Guardiola tak bisa mendampingi Manchester City lantaran ia terkena kartu merah pada laga Liga Champions musim lalu saat menghadapi Liverpool di leg kedua babak perempat final. Hukuman Guardiola masih berlaku di musim ini.


Lantaran Guardiola tak bisa mendampingi tim, Arteta bakal bertindak jadi juru taktik yang langsung mendampingi perjuangan Raheem Sterling dan kawan-kawan di lapangan.


"Guardiola sangat kecewa. Kami tahu betapa Liga Champions sangat berarti untuknya. Ini adalah laga pertama dan vital untuk perjalanan di babak penyisihan."

Manchester City berambisi membidik sukses di Liga Champions musim ini.Manchester City berambisi membidik sukses di Liga Champions musim ini. (REUTERS/Phil Noble)
"Guardiola tentu tak memilih hal ini namun inilah yang terjadi. Saya ada di sini untuk coba melakukan yang terbaik," ujar Arteta seperti dikutip dari Sportskeeda.

Arteta mengaku tidak banyak perubahan yang dilakukan oleh Manchester City seiring absennya Guardiola.

"Sejauh ini persiapan normal, perbedaannya adalah di laga esok hari. Saya yang akan ada di tepi lapangan dan mencoba mengeluarkan keputusan yang tepat. Selain itu, tak ada lagi perubahan lain," tutur pria asal Spanyol ini.

Pep Guardiola harus menjalani sanksi sehingga tak bisa mendampingi Manchester City.Pep Guardiola harus menjalani sanksi sehingga tak bisa mendampingi Manchester City. (Reuters/John Sibley)
Arteta sempat dihubungkan dengan posisi manajer Arsenal selepas Arsene Wenger mengumumkan pengunduran diri. Arteta makin difavoritkan lantaran ia pernah berkostum Arsenal saat masih jadi pemain. Namun kemudian Unai Emery yang dipilih oleh manajemen Arsenal.

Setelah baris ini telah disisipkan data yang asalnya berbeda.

/-! ### Clusters (06 R142, R143) -/

/-- A cluster fits on a rectangle next to the claims that began before a time. Of two aged claims on a core, the one that began first
starts past the younger, and the younger waits for it (06 R143, log entry 115). -/
def State.rectFits (s : State) (x : Nest) (before : Nat) (cores : List Nat) : Bool :=
  cores.all fun c => s.open x.ctx x.vd c && s.unclaimed c before && ((s.useWith c before).add x.launch.shape 1).fits

/-- The rectangle of a cluster at a corner core, when it lies in the core's port group. -/
def State.rectAt (_ : State) (x : Nest) (ps : List ReadyPoint) (core : Nat) : Option (List Nat) :=
  let corner := (coreRow core % 2, coreCol core % 6)
  if core < coreCount && corner.1 + x.launch.ch ≤ 2 && corner.2 + x.launch.cw ≤ 6 then
    some (rectCores (corePort core) corner x.launch.cw ps)
  else none

/-- CLUSTER_START (02 R33): the cluster reserved on the rectangle at a core, or the first cluster at a head, starts when all of
its teams can. -/
def execClusterStart (core : Nat) (s : State) : Host.Outcome State Fault Refusal :=
  let go := fun (s' : State) (e : ReadyEntry) (x : Nest) (before : Nat) =>
    match s.rectAt x e.points core with
    | some cores => if s.rectFits x before cores then some (s'.startUnit e.nest x e.points cores) else none
    | none => none
  let reserved := match s.reservations.find? (corePort core) with
    | some r =>
      match s.nests.find? r.entry.nest with
      | some x =>
        if r.core == core && r.teams.isEmpty && x.phase == .active then
          go { s with reservations := s.reservations.erase (corePort core) } r.entry x r.since
        else none
      | none => none
    | none => none
  match reserved with
  | some t => .next t
  | none =>
    let pick := (s.queueOrder (corePort core)).findSome? fun key =>
      match s.headOf key with
      | some (e, x) => if x.launch.clustered then go (s.dropEntry e.id) e x s.after else none
      | none => none
    .next (pick.getD s)

/-- A cluster of a partition can start at once on some rectangle. -/
def State.startsNow (s : State) (x : Nest) (part : Nat) (ps : List ReadyPoint) : Bool :=
  (s.rects x.launch part [] ps).any fun r => s.rectFits x s.after r.2

/-- The rectangle that a cluster reserves in a partition: among the port groups that hold no reservation, that with the most free
resources. -/
def State.rectFor (s : State) (x : Nest) (part : Nat) (ps : List ReadyPoint) : Option (Nat × List Nat) :=
  (s.rects x.launch part [] ps).find? fun r => (s.reservations.find? (corePort r.1)).isNone

/-- A reservation put on the rectangle at a corner core, for an entry of a ready queue or for saved teams. -/
def State.putRect (s : State) (e : ReadyEntry) (teams : List Nat) (core : Nat) : State :=
  { s with reservations := s.reservations.put (corePort core) ⟨e, teams, core, s.time, false⟩ }

/-- CLUSTER_RESERVATION (06 R143): the cluster at the head of a sub-queue that cannot start at once reserves a rectangle. It leaves
the sub-queue with that, so that what stands behind it may start (log entry 97). -/
def execClusterReservation (basin part sub : Nat) (s : State) : Host.Outcome State Fault Refusal :=
  match s.headOf (readyKey basin part sub) with
  | some (e, x) =>
    match s.rectFor x part e.points with
    | some r =>
      if basin < 4 && sub < 3 && x.launch.clustered && !s.startsNow x part e.points then
        .next ((s.dropEntry e.id).putRect e [] r.1)
      else .next s
    | none => .next s
  | none => .next s

/-- RESERVATION_AGED (06 R143). -/
def execReservationAged (pg : Nat) (s : State) : Host.Outcome State Fault Refusal :=
  match s.reservations.find? pg with
  | some r =>
    if ageLimit ≤ s.time - r.since then .next { s with reservations := s.reservations.put pg { r with aged := true } }
    else .next s
  | none => .next s

/-! ### Nests whose points start together (06 R144, R145) -/

/-- Every reservation of a plan is held: its cores are open and have room for its points next to the claims that began before (log
entry 115). -/
def State.planHeld (s : State) (ctx vd since : Nat) (t : TeamShape) (pl : Plan) : Bool :=
  (planCores pl).all fun c =>
    s.open ctx vd c && s.unclaimed c since && ((s.useWith c since).add t (planOn pl c)).fits

/-- The cores of a plan lie in partitions of a list. -/
def State.planIn (s : State) (parts : List Nat) (pl : Plan) : Bool := (planCores pl).all fun c => parts.contains (s.partOf c)

/-- Every point of a nest released and started in one step. -/
def State.startAll (s : State) (id : Nat) (x : Nest) (pl : Plan) : State :=
  let y : Nest := { pl.foldl (fun y e => y.release e.1) x with started := true, plan := [] }
  pl.foldl (fun s' e => s'.startUnit id y e.1 e.2) { s with nests := s.nests.put id y }

/-- PERSISTENT_START (06 R144): every reservation is held, and every point starts. A reservation on cores of a partition that the
device has lost since is made again. -/
def execPersistentStart (nest : Nat) (s : State) : Host.Outcome State Fault Refusal :=
  match s.nests.find? nest with
  | some x =>
    let parts := (s.vdNow x.vd).owned
    if x.started || x.phase != .active then .next s
    else if x.plan.isEmpty || !s.planIn parts x.plan then
      match s.reserve x parts with
      | some pl => .next (s.updNest nest fun x => { x with plan := pl })
      | none => .next s
    else if s.planHeld x.ctx x.vd x.since x.launch.shape x.plan then .next (s.startAll nest x x.plan)
    else .next s
  | none => .next s

/-! ### Packets and the end of a nest -/

/-- The nest that a packet's work launched, if it did. -/
def PktWork.nest? : PktWork → Option Nat
  | .nest id => some id
  | _ => none

/-- The work of a packet in flight replaced. -/
def State.setWork (s : State) (q id : Nat) (w : PktWork) : State :=
  s.updQueue q fun x => { x with inflight := x.inflight.map fun p =>
    if p.id = id then { p with work := w, nest := w.nest?.or p.nest } else p }

/-- The ns within which a gang commits. -/
def gangLimit : Nat := 100000

/-- GANG_COMMIT (06 R145): all reservations are held, and every part starts its teams; they fetch code as it is now (04 R87). -/
def execGangCommit (gang : Nat) (s : State) : Host.Outcome State Fault Refusal :=
  match s.gangs.find? gang with
  | some g =>
    let x := (g.launch.nest g.ctx g.vd g.queue g.packet g.parts g.since).open
    if s.time - g.since ≤ gangLimit && s.planHeld g.ctx g.vd g.since g.launch.shape g.plan then
      let (id, s1) := ({ s with gangs := s.gangs.erase gang }).freshCode.fresh
      .next ((s1.setWork g.queue g.packet (.nest id)).startAll id x g.plan)
    else .next s
  | none => .next s

/-- GANG_TIMEOUT (06 R145): the launch fails with code 0x0A. -/
def execGangTimeout (gang : Nat) (s : State) : Host.Outcome State Fault Refusal :=
  match s.gangs.find? gang with
  | some g =>
    if gangLimit < s.time - g.since then
      .next (({ s with gangs := s.gangs.erase gang }).setWork g.queue g.packet (.outcome (some 0x0A)))
    else .next s
  | none => .next s

/-- A nest leaves the active set, and its packet has an outcome. -/
def State.endNest (s : State) (nest : Nat) (code : Option Nat) : State :=
  match s.nests.find? nest with
  | some x => ({ s with nests := s.nests.erase nest }).setWork x.queue x.packet (.outcome code)
  | none => s

/-! ### Retirement (06 R135, R138, R142) -/

/-- Work of a team that retirement waits for: groups before END, Sluice contexts that run, and array operations. -/
def State.busyTeam (s : State) (team : Nat) (t : Team) : Bool :=
  t.groups.any (fun g => !g.st.ended) ||
  (List.range 4).any (fun n => match ((s.core t.core).sl n).owner with
    | .team k _ => k == team && ((s.core t.core).sl n).state == .running
    | _ => false) ||
  ((s.core t.core).fifo ++ (s.core t.core).pass).any fun e => e.team == team

/-- A Sluice context made FREE; its serial stays (11 R212, R213). -/
def SlCtx.freed (c : SlCtx) : SlCtx := { SlCtx.reset with serial := c.serial }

"Ini adalah tantangan yang bagus. Bila saya harus memilih, saya tentu memilih Pep untuk ada di tepi lapangan karena dia melakukan segalanya lebih baik dibandingkan yang lain."

"Kami akan mencoba mengurangi dampak (ketidakhadiran Guardiola) dan memberikan pemain apa yang mereka inginkan. Saya harap semuanya berjalan baik," ujar pria berusia 36 tahun ini. (ptr)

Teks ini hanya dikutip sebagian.